Pengembangan yang terlalu menitikberatkan pada satu daya saja akan menghasilkan
ketidakutuhan perkembangan sebagai manusia. Beliau mengatakan bahwa pendidikan
yang menekankan pada aspek intelektual belaka hanya akan menjauhkan peserta didik
dari masyarakatnya. Dan ternyata pendidikan sampai sekarang ini hanya menekankan
pada pengembangan daya cipta, dan kurang memperhatikan pengembangan olah rasa
dan karsa. Jika berlanjut terus akan menjadikan manusia kurang humanis atau
manusiawi.

Dengan memperhatikan hal di atas, maka sudah saatnya sebagai pendidik harus terus
berbenah diri melakukan perubahan-perubahan dalam pembelajaran. Sudah saatnya
pendidik melakukan aksi nyata untuk bergerak dan terus belajar agar dapat
memberikan tuntunan yang diharapkan dalam membangun diri manusia untuk lebih
manusiawi. Disinilah pentingnya mengembalikan fungsi pendidikan yang hakiki yang
sebenarnya untuk membangun manusia dengan watak dan kepribadian yang utuh
sebagai pribadi dan sebagai masyarakat.

Selain itu, seorang pendidik pun harus tetap memiliki jiwa dan pandangan yang terbuka.
Kita tidak bisa menutup mata terhadap perkembangan zaman dengan perubahan
teknologi yang begitu pusat. Pendidik harus melek teknologi tetapi tetap diimbangi pula
dengan penanaman karakter dan pribadi yang baik bagi anak-anak.
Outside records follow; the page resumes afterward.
-- ==== Sys2Proof/Machine/FieldEngine.lean ====
section
/-! DEFINITION. The pure functions of the GF(256) Field Engine (rules R110 to R119): they read their arguments and the
field tables, and nothing else. A polynomial is a list of field elements, highest power first (rule R12). -/

namespace Sys2Proof.Machine

/-- The tables POWER and LOG (rule R42): 256 entries each. -/
structure FieldTables where
  power : List Byte
  log : List Byte
  deriving DecidableEq, Repr

/-- One step of rule R111: the 9-bit shift of the previous element, reduced by the polynomial's low byte where bit 8 is
set. -/
def nextPower (poly : BitVec 16) (e : Byte) : Byte :=
  let x : BitVec 9 := e.setWidth 9 <<< 1
  if x.getLsbD 8 then x.setWidth 8 ^^^ poly.setWidth 8 else x.setWidth 8

/-- `n` consecutive entries of the power table, the first of them `e`. -/
def powersFrom (poly : BitVec 16) : Nat → Byte → List Byte
  | 0, _ => []
  | n + 1, e => e :: powersFrom poly n (nextPower poly e)

/-- `build_power(p)` (rule R111): slot 0 is 0, slot 1 is 1, each further slot the previous one times α. -/
def buildPower (poly : BitVec 16) : List Byte := 0x00 :: powersFrom poly 255 0x01

/-- No entry of the list stands in it twice or in the set `seen` (bit v of `seen` says that v was met). -/
def noRepeat : Nat → List Byte → Bool
  | _, [] => true
  | seen, e :: es => !seen.testBit e.toNat && noRepeat (seen ||| 1 <<< e.toNat) es

/-- The table is a permutation of 0..255 (rule R112): 256 entries, none twice. -/
def isPermutation (table : List Byte) : Bool := table.length == 256 && noRepeat 0 table

/-- `build_log(P)` (rule R113): L[P[s]] = s, so L[e] is the slot that holds e. -/
def buildLog (power : List Byte) : List Byte :=
  (List.range 256).map fun e => BitVec.ofNat 8 (power.idxOf (BitVec.ofNat 8 e))

/-- The tables FIELD_BUILD builds from the polynomial word (rules R111, R113). -/
def buildTables (poly : BitVec 16) : FieldTables where
  power := buildPower poly
  log := buildLog (buildPower poly)

/-- `gf_add(a, b)` (rule R114). -/
def gfAdd (a b : Byte) : Byte := a ^^^ b

/-- POWER[i]. -/
def FieldTables.powerAt (t : FieldTables) (i : Nat) : Byte := t.power.getD i 0

/-- LOG[e], a slot number. -/
def FieldTables.logAt (t : FieldTables) (e : Byte) : Nat := (t.log.getD e.toNat 0).toNat

/-- `gf_mul(a, b)` (rule R115): LOG holds log + 1, so each is reduced by one and POWER is indexed at exponent + 1. -/
def gfMul (t : FieldTables) (a b : Byte) : Byte :=
  if a = 0 ∨ b = 0 then 0 else t.powerAt (((t.logAt a - 1) + (t.logAt b - 1)) % 255 + 1)

/-- `alpha_pow(i)` (rule R116). -/
def alphaPow (t : FieldTables) (i : Nat) : Byte := t.powerAt (i % 255 + 1)

/-- The sum, coefficient by coefficient from the front, of two sequences; where one is longer, its rest stands. -/
def xorAligned : List Byte → List Byte → List Byte
  | [], ys => ys
  | xs, [] => xs
  | x :: xs, y :: ys => gfAdd x y :: xorAligned xs ys

/-- `poly_mul(a, b)` (rule R117), highest power first: the row of a's leading coefficient, plus the product of the rest of
a moved one place down. -/
def polyMul (t : FieldTables) : List Byte → List Byte → List Byte
  | [], _ => []
  | [x], b => b.map (gfMul t x)
  | x :: x' :: xs, b => xorAligned (b.map (gfMul t x)) (0x00 :: polyMul t (x' :: xs) b)

/-- `gen_poly(start, end)` (rule R118): the product of the factors (X + α^i) for i = start..end, ascending. -/
def genPoly (t : FieldTables) (start stop : Nat) : List Byte :=
  (List.range' start (stop + 1 - start)).foldl (fun g i => polyMul t g [0x01, alphaPow t i]) [0x01]

/-- `k` steps of the division of rule R119 on the running remainder `r`: the top coefficient is the reduction factor, it
is multiplied into the generator's lower coefficients `tail`, added to the aligned window and discarded. -/
def reduceSteps (t : FieldTables) (tail : List Byte) : Nat → List Byte → List Byte
  | 0, r => r
  | _ + 1, [] => []
  | k + 1, f :: r =>
    reduceSteps t tail k (if f = 0 then r else xorAligned r (tail.map fun c => gfMul t c f))

/-- `remainder(m, g)` (rule R119): m shifted up by the parity length and divided by g, whose leading coefficient is 1. -/
def remainder (t : FieldTables) (m g : List Byte) : List Byte :=
  reduceSteps t g.tail m.length (m ++ List.replicate (g.length - 1) 0x00)

end Sys2Proof.Machine
end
Guru yang efektif memiliki keunggulan dalam mengajar, dalam hubungan (relasi dan
komunikasi) dengan peserta didik dan anggota komunitas sekolah, dan juga relasi dan
komunikasinya dengan pihak lain (orang tua, komite sekolah, pihak terkait), segi
administrasi sebagai guru, dan sikap profesionalitasnya. Sikap-sikap profesional itu
meliputi antara lain: keinginan untuk memperbaiki diri dan keinginan untuk mengikuti
perkembangan zaman. Maka penting pula membangun suatu etos kerja yang positif
yaitu menjunjung tinggi pekerjaan, menjaga harga diri dalam melaksanakan pekerjaan,
dan keinginan untuk melayani masyarakat. Dalam kaitan dengan ini penting juga
performance/penampilan seorang profesional secara fisik, intelektual, relasi sosial,
kepribadian, nilai-nilai dan kerohanian serta mampu menjadi motivator. Singkatnya
perlu adanya peningkatan mutu kinerja yang profesional, produktif dan kolaboratif demi
pemanusiaan secara utuh setiap peserta didik.